ACTION ITEM:
Lines below that hold the word "which" must be copied in full.

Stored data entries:
- - -

-- ==== Sys2Proof/Syntax.lean ====
section
/-!
DEFINITION. The syntax of the ARM and Thumb instructions of the ARM9EJ-S (spec/30_encoding.md rules R100 to R128):
one constructor of `Instr` for each row of spec/opcode_table.json, and the small types its fields are made of.
A constructor of the Thumb table begins with `thumb`. Field names are those of the encoding: `rn`, `rd`, `rs`,
`rm` are four-bit register numbers (15 is the PC), `sb` is the S bit, `wb` the W bit, `u` the U bit.
-/
namespace Sys2Proof

/-- A register number of an ARM-state encoding; 15 names the PC. -/
abbrev Reg := BitVec 4

/-- A register number of a Thumb encoding that reaches r0 to r7 only (R24). -/
abbrev LowReg := BitVec 3

/-- The fifteen conditions (R9). The sixteenth value of the field, 1111, is not a condition. -/
inductive Cond where
  | eq | ne | cs | cc | mi | pl | vs | vc | hi | ls | ge | lt | gt | le | al
deriving DecidableEq, Repr

/-- The shift of a register operand: bits [6:5] of formats A_DPS, A_DPR and A_LSR (R116). With an amount of zero
in A_DPS and A_LSR, `ror` means RRX (R106). -/
inductive Shift where
  | lsl | lsr | asr | ror
deriving DecidableEq, Repr

/-- The indexing of a load or store, from its P and W bits (R108, R110). P = 0 with W = 1 is not one of these:
in addressing mode 2 it selects the T instructions, which have constructors of their own. -/
inductive Index where
  /-- P = 1, W = 0: the address is base plus or minus offset, the base is kept. -/
  | offset
  /-- P = 1, W = 1: the address is base plus or minus offset, the base takes it. -/
  | pre
  /-- P = 0, W = 0: the address is the base, which then takes base plus or minus offset. -/
  | post
deriving DecidableEq, Repr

- - -

EXERCISE RESULT:
in addressing mode 2 it selects the T instructions, which have constructors of their own. -/
  /-- P = 0, W = 0: the address is the base, which then takes base plus or minus offset. -/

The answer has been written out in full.